I spend my days with non-fiction: editing and publishing books of liturgy and essays, managing numbers and words, spreadsheets and strategy.  And when my work days don’t spill over into the nights, I spend my evenings reading and writing and thinking about fiction.  As for poetry, well, that’s there in the mix too, spanning the day/night divide.  Much of liturgy is poetry, and there is much poetry in the liturgical publications we create.  And there’s the poetry I read (and occasionally write) when the sun has set.

After much prodding and encouragement, I am starting this blog to write about books, stories, words, texts and publishing – the main topics that occupy my days and nights.  And of course I can’t write about these topics without also touching upon Judaism, which for me ties much of this together.  Not clear yet if any of this will be of interest to anyone other than me – we’ll see.

26907_379886340821_2050093_nI’ve procrastinated starting this blog for a long time, but the timing finally feels right.  We are currently inching ever closer to our grand narrative of liberation, our central Jewish story.  Passover, the commemoration and celebration of our liberation from Egypt, begins next week and I am already knee-deep in planning and preparation.  Packed as it is with many stories, from the ancient to the modern, Passover is probably my favorite Jewish holiday.

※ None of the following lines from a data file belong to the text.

-- ==== Sys2Proof/Machine/Lath.lean ====
section
/-! DEFINITION. The Lath loader (R277, R290 to R295): FETCH, VERIFY, CHECK, DRAIN and APPLY of an image. -/

namespace Sys2Proof.Machine

/-- GLB_LATH_STAT.STATE: 0 IDLE, 1 FETCH, 2 VERIFY, 3 CHECK, 4 DRAIN, 5 APPLY, 6 DONE, 7 FAILED (R304). -/
def State.lathState (s : State) : Nat := s.rd R.GLB_LATH_STAT_STATE

/-- A load is in progress. -/
def State.lathBusy (s : State) : Bool := decide (1 ≤ s.lathState ∧ s.lathState ≤ 5)

/-- A load ends FAILED (R290): E1489, and E1496 for a refusal by signature, rollback, lifecycle or decryption (R456). -/
def lathFail (status sec : Nat) (s : State) : State :=
  let s1 := ((s.wr R.GLB_LATH_STAT_STATE 7).wr R.GLB_LATH_STAT_STATUS status).wr R.GLB_LATH_STAT_SECTION sec
  ((s1.wr R.GLB_IRQ_STAT_LATH 1).raise 1489).raiseIf (decide (6 ≤ status ∧ status ≤ 11)) 1496

/-- A load starts (R292). -/
def lathStart (s : State) : State :=
  ((s.wr R.GLB_LATH_STAT_STATE 1).wr R.GLB_LATH_STAT_STATUS 0).wr R.GLB_LATH_STAT_SECTION 0xFFFF

/-- GO from an access path (R292, R492): refused during a load, before AWAIT_LATH, and outside P0. -/
def lathGo (s : State) : State :=
  if s.lathBusy || !(s.stage == 4 || s.stage == 5) || s.rd R.THM_PWR_STAT_STATE != 0 || s.rd R.THM_PWR_STAT_TRANS != 0 then
    s.wr R.GLB_LATH_STAT_REFUSED 1
  else { lathStart s with ldr := { s.ldr with auto := false } }

/-- A write of GLB_LATH_CTRL (R303). -/
def lathControl (v : Nat) (s : State) : State :=
  (s.wr R.GLB_LATH_CTRL_KIND (bits v 1 1)).when (v.testBit 0) lathGo

/-- A write of GLB_LATH_ADDR or GLB_LATH_LEN, ignored in FETCH (R306). -/
def lathAddrWrite (f : Fld) (v : Nat) (s : State) : State :=
  if s.lathState = 1 then s.wr R.GLB_LATH_STAT_REFUSED 1 else s.wr f v

/-! ### FETCH, VERIFY and CHECK (R290, R292) -/

def State.lathAddr (s : State) : Nat := 2 ^ 32 * s.rd R.GLB_LATH_ADDR_HI_ADDR + s.rd R.GLB_LATH_ADDR_LO
def State.lathLen (s : State) : Nat := s.rd R.GLB_LATH_LEN

/-- The image is read from device memory: its bytes, whether a read failed, and the state after the reads (R290, R350). The reads count
as the DMA activity (log 96). -/
def State.lathImage (s : State) : List Byte × Bool × State := devRead 3 s.lathAddr s.lathLen .none s

/-- FETCH ends; `fail` when a read failed or timed out. -/
def lathFetchDone (fail : Bool) (s : State) : State :=
  if s.lathState ≠ 1 then s
  else if fail ∨ s.lathAddr % 64 ≠ 0 ∨ s.lathLen % 64 ≠ 0 ∨ s.lathLen = 0 ∨ 33554432 < s.lathLen then lathFail 2 0xFFFF s
  else
    let (b, bad, s1) := s.lathImage
    if bad then lathFail 2 0xFFFF s1 else { s1.wr R.GLB_LATH_STAT_STATE 2 with ldr := { s1.ldr with image := b } }

/-- VERIFY ends (R276, R290, R503). -/
def lathVerifyDone (s : State) : State :=
  if s.lathState ≠ 2 then s
  else match s.imgVerify s.ldr.image s.ldr.image.length 0x4854414C (s.rd R.GLB_LATH_CTRL_KIND) true with
    | .error e => lathFail e 0xFFFF s
    | .ok body => { s.wr R.GLB_LATH_STAT_STATE 3 with ldr := { s.ldr with body := body } }

/-- The image in the loader. -/
def State.lath (s : State) : Lath := Lath.parse s.ldr.image s.ldr.body

/-- The groups that a load affects (R293). -/
def Lath.affected (l : Lath) : List Nat := if l.part then [l.group] else List.range 24

/-- Group `g` has drained: no row open, its objects closed (R240, R292). -/
def State.drained (s : State) (g : Nat) : Bool := !s.tgEn g && (s.seam g).rows.isEmpty && (s.seam g).out.isEmpty

/-- CHECK ends: FAILED, or DRAIN with the generators of the affected groups disabled; a partial reload shows that it waits
for open rows (R225, R290, R292). -/
def lathCheckDone (s : State) : State :=
  if s.lathState ≠ 3 then s
  else
    let l := s.lath
    match s.lathError s.ldr.image l with
    | some (st, sec) =>
      let s1 := if st = 15 then
          match l.all.find? (·.n == sec) with
          | some x => s.wr (R.RND_BANK_STAT_TBL_ERR x.index) (l.tableErr x)
          | none => s
        else s
      lathFail st sec s1
    | none =>
      let s1 := (s.wr R.GLB_LATH_STAT_STATE 4).wr R.GLB_LATH_INFO_UNKNOWN_SKIPPED (b2n (l.all.any (fun x => !secListed x.type)))
      s1.forAll l.affected (fun g t =>
        let u := tgDisable g t
        u.wr (R.SEM_STAT_RELOADING g) (b2n (l.part && !u.drained g)))

/-- DRAIN ends: the stores of the trackers that pair an affected group are cleared (R259, R293). -/
def lathDrainDone (s : State) : State :=
  let l := s.lath
  if s.lathState ≠ 4 || !l.affected.all s.drained then s
  else (s.wr R.GLB_LATH_STAT_STATE 5).forAll l.affected plumbReload

/-! ### APPLY: ports (R280, R281, R293) -/

/-- What the image gives lane `n`: RATE, GANG, the lowest port of its channel, and the PORT section; `none` when it is not enabled. -/
def Lath.lane (l : Lath) (n : Nat) : Option (Nat × Nat × Nat × List Byte) :=
  (l.ofType 1).findSome? (fun x =>
    let d := l.data x
    if x.index ≤ n ∧ n < x.index + gangWidth (leAt d 3 1) then some (leAt d 2 1, leAt d 3 1, x.index, d) else none)

/-- The lanes whose settings a load replaces: all of them, or for a partial image those of its ports and the lanes of their former gangs. -/
def State.loadLanes (s : State) (l : Lath) : List Nat :=
  if l.part then (List.range 192).filter (fun n => l.lanes.contains n || l.lanes.contains (s.base n)) else List.range 192

/-- Lane `n` is enabled by the image. -/
def Lath.enabled (l : Lath) (n : Nat) : Bool := match l.lane n with | some p => leAt p.2.2.2 1 1 == 1 | none => false

/-- EN, RATE and GANG of lane `n` are as they are in force (R293). -/
def State.laneKept (s : State) (l : Lath) (n : Nat) : Bool :=
  let on := s.laneState n != 0
  on == l.enabled n && (!on || match l.lane n with
    | some p => s.rd (R.VSP_LANE_STAT_RATE n) == p.1 && s.rd (R.VSP_LANE_STAT_GANG n) == p.2.1 && s.base n == p.2.2.1
    | none => false)

/-- The registers that a PORT section loads, for lane `n` (R113, R280). -/
def portRegs (l : Lath) (n : Nat) (s : State) : State :=
  let s0 := s.resetRange .vsp (0x10000 * n + 0x108) (0x10000 * n + 0x150)
  match l.lane n with
  | none => ((s0.wr (R.VSP_LANE_STAT_RATE n) 0).wr (R.VSP_LANE_STAT_GANG n) 0).wr (R.VSP_LANE_STAT_LANE n) 0
  | some (rate, gang, b, d) =>
    let s1 := ((s0.wr (R.VSP_LANE_STAT_RATE n) rate).wr (R.VSP_LANE_STAT_GANG n) gang).wr (R.VSP_LANE_STAT_LANE n) (n - b)
    let s2 := ((s1.wr (R.VSP_PORT_CFG_GROUP n) (leAt d 4 1)).wr (R.VSP_PORT_CFG_NSTREAMS_M1 n) (leAt d 5 1)).wr (R.VSP_EXP_ID n) (leAt d 8 4)
    s2.forAll (List.range 16) (fun k t =>
      let w := leAt d (0x10 + 4 * k) 4
      ((t.wr (R.VSP_STREAM_PIXELS n k) (bits w 30 16)).wr (R.VSP_STREAM_BANDS n k) (bits w 12 8)).wr (R.VSP_STREAM_FORMAT n k) (bits w 2 0))

/-- The unit of code `c` is skipped by start-up: PERMANENT until the next start (R489). -/
def skipUnit (c : Nat) (s : State) : State := s.setUnit c { s.unit c with permanent := true }

/-- Port or gang `n` leaves OFF for LOCKING (R63); in Undercoat by its decision (R489), and a taped port stays taped. -/
def portStart (n : Nat) (s : State) : State :=
  let d := if s.stage < 5 then s.decision n else 0
  let s1 := s.forAll (s.chan n) (fun i t => laneEnable i (t.when (d == 1) (·.wr (R.VSP_LANE_CTRL_PRESET_SET i) 1)))
  let s2 := if d = 2 then jnlOutcome 0x12 n n 2 0 0 0 (skipUnit n s1) else s1
  if s2.unitTaped n then lanesTape n s2 else s2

As I prepare for Passover, I think even more than usual about stories – my stories, my family’s stories, and the stories of our people.  The stories are what underlies everything about Passover – the preparation, the food, the dishes on the table, the seder plate, the discussion around the table, and of course the retelling of the Passover story itself.

All holiday observances contain stories: why we celebrate this holiday, why we celebrate it this way, how it’s been done in our family, and so on.  But Passover, because it is such a home-based holiday rather than centering around the synagogue, is unique in its layering of stories upon stories.  As I prepare for Passover every year, I feel myself continuing to build upon those layers as I create new ones.

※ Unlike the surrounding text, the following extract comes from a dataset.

-- ==== Sys2Proof/Machine/Dispatch.lean ====
section
/-! DEFINITION. The effect of each command on everything but the queue: one arm per constructor. -/

namespace Sys2Proof.Machine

There is the way in which Passover is detailed in the Torah itself, the way the rabbis taught about Passover, the way Reform Judaism approached Passover, and the way I was taught to make Passover by my mother, based on what she learned from her mother and from her grandmother.  And then there are traditions we have created in our own home, some of which reach out to touch places and moments in Jewish history, and some which reach forward to the new.

So as I dip my toes in the blog-waters, I’ll be focusing for the short term on Passover.  Then we’ll see what comes next.  Thanks for joining me on this journey.